Records from a data collection:
=-=-=
/-- R262, R263, R264, R277. Message layouts are log entry 33; how many joined, and the adopter, are log entry 34. -/
def Obligations.JoinsAndStarts : Prop :=
  ∀ (s : State) (t : Nat), s.alive = true → s.shaped = true → s.capturing = false →
    let inbox (type : Nat) := s.inboxFind fun m => m.cls == 0 && m.type == type
    let climbs (u : State) (f : Nat → List (Nat × Nat × Nat) → List (Nat × Nat × Nat)) : Prop :=
      ∀ q, u.partition q = { s.partition q with climbed := f q (s.partition q).climbed }
    let settled (u : State) (x : Nat × Nat × Msg) : Prop := climbs u fun q l =>
      if q = x.1 then l.filter fun c => !(c.1 == x.2.2.gid && c.2.1 == x.2.2.seqNo) else l
    let idle (c : Instr) := exec c s = .next (s.now t)
    let onlyTaken (c : Instr) (x : Nat × Nat × Msg) := ∃ u v, exec c s = .next u ∧ Taken s v x ∧ u = v.now t
    (inbox 0x20 = none → idle (.join t)) ∧ (∀ joined late adopter, inbox 0x22 = none → idle (.excluded t joined late adopter)) ∧
    (∀ x, inbox 0x20 = some x →
      let p := x.1
      let m := x.2.2
      let rank := fieldB m.payload 6 2
      let held := bit (fieldB m.payload 8 1) 0
      let step := fieldB m.payload 10 8
      let key : Inst := { part := p, gid := m.gid, seq := m.seqNo, step := step }
      let found := s.findInst p m.gid m.seqNo fun i => i.step == step
      (s.group p m.gid = none → m.src ≠ s.deviceId → ∃ u v, exec (.join t) s = .next u ∧ Taken s v x ∧
        ∀ c, v.reaches p m.src 0 c → ∃ w, Handed v w (max s.time t) c (tc0 0x25 p (collPlace m.gid m.seqNo 0) []) .none ∧ u = w.now t) ∧
      ∀ g tr, s.group p m.gid = some g → s.tree p g.tree = some tr →
        (∀ e, tr.parent = some e → ∃ u v, exec (.join t) s = .next u ∧ Taken s v x ∧ ∀ c, v.reaches p e 0 c →
          ∃ w, Handed v w (max s.time t) c (tc0 m.type tr.parentPart m.place44 (m.payload.drop 6)) .none ∧
            u = { w with time := max s.time t, partitions := u.partitions } ∧
            climbs u fun q l => if q = p then l ++ [(m.gid, m.seqNo, m.src)] else l) ∧
        (tr.parent = none → found = none → g.weir = 0 →
          (∃ r < g.n, r ≠ rank ∧ s.memberLost p g (g.members.getD r 0xFFFF) = false) → ∃ u v, exec (.join t) s = .next u ∧ Taken s v x ∧
            let r : RootPart :=
              { joins := [(rank, held)], firstJoin := max s.time t, weir := 0, weirFromStill := g.weirFromStill, minJoin := g.minJoin }
            u = { v with time := max s.time t, instances := s.instances ++ [{ key with root := some r }] }) ∧
        ∀ i r, tr.parent = none → found = some i → i.root = some r →
          (r.joins.any (fun j => j.1 == rank) = true → onlyTaken (.join t) x) ∧
          (r.joins.any (fun j => j.1 == rank) = false → r.started = true → ∃ u v, exec (.join t) s = .next u ∧ Taken s v x ∧
            u = { v with time := max s.time t, contexts := u.contexts, router := u.router }) ∧
          (r.joins.any (fun j => j.1 == rank) = false → r.started = false →
            (∀ y < g.n, y = rank ∨ r.joins.any (fun j => j.1 == y) = true) → ∃ u v, exec (.join t) s = .next u ∧ Taken s v x ∧
              u = { v with time := max s.time t, contexts := u.contexts, router := u.router, instances := u.instances } ∧
              let lost (y : Nat) := s.memberLost p g (g.members.getD y 0xFFFF) = true
              ((∀ y < g.n, ¬ lost y) →
                let r' : RootPart := { r with joins := r.joins ++ [(rank, held)], started := true, joined := List.range g.n }
                u.findInst p m.gid m.seqNo (fun i => i.step == step) = some { i with root := some r' }) ∧
              ((∃ y < g.n, lost y) → ∀ j ∈ u.instances, j.part = p → j.gid = m.gid → j.seq = m.seqNo → j.step = step → j.root = none))) ∧
    (∀ p gid seq, let ripe := s.findInst p gid seq fun i =>
        match i.root with | some r => !r.started && (s.now t).weirClosed i r | none => false
      (ripe = none → idle (.weirClose t p gid seq)) ∧
      ∀ i r g, ripe = some i → i.root = some r → s.group i.part i.gid = some g →
        let js := sortRanks g.n (r.joins.map (·.1))
        (js.length < r.minJoin → (∃ y < g.n, y ∉ js ∧ s.memberLost i.part g (g.members.getD y 0xFFFF) = false) →
          idle (.weirClose t p gid seq)) ∧
        (r.minJoin ≤ js.length → (∀ y ∈ js, s.memberLost i.part g (g.members.getD y 0xFFFF) = false) → ∃ u, exec (.weirClose t p gid seq) s = .next u ∧
          u = { s with time := max s.time t, contexts := u.contexts, router := u.router, instances := u.instances, counters := u.counters } ∧
          { i with root := some { r with started := true, joined := js } } ∈ u.instances ∧
          ∀ b, s.weirBasin i = some b → u.counter 2 b cWeirClosed =
            if js.length < g.n then StatCounter.bump 1 (s.counter 2 b cWeirClosed) else s.counter 2 b cWeirClosed)) ∧
    (∀ x, inbox 0x21 = some x → (s.instances = [] → onlyTaken (.collStart t) x) ∧
      ∀ i m g, s.instances = [i] → i.member = some m → m.started = false → m.excluded = false → i.part = x.1 → i.gid = x.2.2.gid →
        i.seq = x.2.2.seqNo → s.group x.1 x.2.2.gid = some g →
        let body := x.2.2.payload.drop 6
        let absent := m.absent ++ chunksLE 2 ((body.length - 4) / 2) (body.drop 4)
        let m' : MemberPart := { m with joinedCount := fieldB body 0 2, lateFolded := fieldB body 2 2, absent := absent, root := x.2.2.src
                                        startStep := (s.partition x.1).step, joined := [] }
        ∃ u v, exec (.collStart t) s = .next u ∧ Taken s v x ∧
          (fieldB body 0 2 + absent.length < g.n → settled u x ∧
            u = { v with time := max s.time t, instances := [{ i with member := some m' }], partitions := u.partitions }) ∧
          (g.n ≤ fieldB body 0 2 + absent.length → s.memberLost x.1 g x.2.2.src = false →
            (∀ y < g.n, y ∉ absent → s.memberLost x.1 g (g.members.getD y 0xFFFF) = false) → ∃ i' m'', u.instances = [i'] ∧ i'.member = some m'' ∧ m''.started = true ∧
            m''.joined = (List.range g.n).filter (fun r => !absent.contains r) ∧ m''.joinedCount = fieldB body 0 2 ∧ m''.desc = m.desc)) ∧
    ∀ x joined late adopter, inbox 0x22 = some x →
      let run := Instr.excluded t joined late adopter
      (s.group x.1 x.2.2.gid = none → onlyTaken run x) ∧
      ∀ g, s.group x.1 x.2.2.gid = some g → fieldB x.2.2.payload 6 2 = g.ownRank →
        let found := s.findInst x.1 x.2.2.gid x.2.2.seqNo fun i =>
          match i.member with | some m => !m.started && !m.excluded | none => false
        (found = none → ∃ u v, exec run s = .next u ∧ Taken s v x ∧ settled u x ∧
          u = { v with time := max s.time t, partitions := u.partitions }) ∧
        ∀ i m, found = some i → i.member = some m →
          let same (j : Inst) := j.part = i.part ∧ j.gid = i.gid ∧ j.seq = i.seq ∧ j.step = i.step
          let ends (u : State) : Prop := (∀ j ∈ u.instances, same j → j.member = none) ∧ u.flights = s.flights.filter fun f => f.id != m.flight
          let counted (u : State) (n : Nat) : Prop := u.counter 2 m.basin n = StatCounter.bump 1 (s.counter 2 m.basin n)
          let y := s.partition i.part
          (i.step ≠ y.step ∨ y.stillPhase ≠ .idle → ∃ u, exec run s = .next u ∧ ends u ∧ counted u cLateStale) ∧
          (i.step = y.step → y.stillPhase = .idle → g.lateAdd = false → ∃ u, exec run s = .next u ∧ counted u cLateDropped ∧
            (dOp m.desc ≠ 1 → ends u) ∧
            let gone := s.ctxLost i.part (g.members.getD adopter 0xFFFF)
            (dOp m.desc = 1 → gone = true → ends u) ∧
            let m' : MemberPart := { m with joinedCount := joined, lateFolded := late, excluded := true, adopter := some adopter }
            (dOp m.desc = 1 → gone = false → u.flights = s.flights ∧ { i with member := some m' } ∈ u.instances))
=-=-=
◆ REQUIRED WORK
Lines from the entries that contain the string "Instr" must be found and copied.

◆ ANSWER TO THIS EXERCISE
    let idle (c : Instr) := exec c s = .next (s.now t)
    let onlyTaken (c : Instr) (x : Nat × Nat × Msg) := ∃ u v, exec c s = .next u ∧ Taken s v x ∧ u = v.now t
      let run := Instr.excluded t joined late adopter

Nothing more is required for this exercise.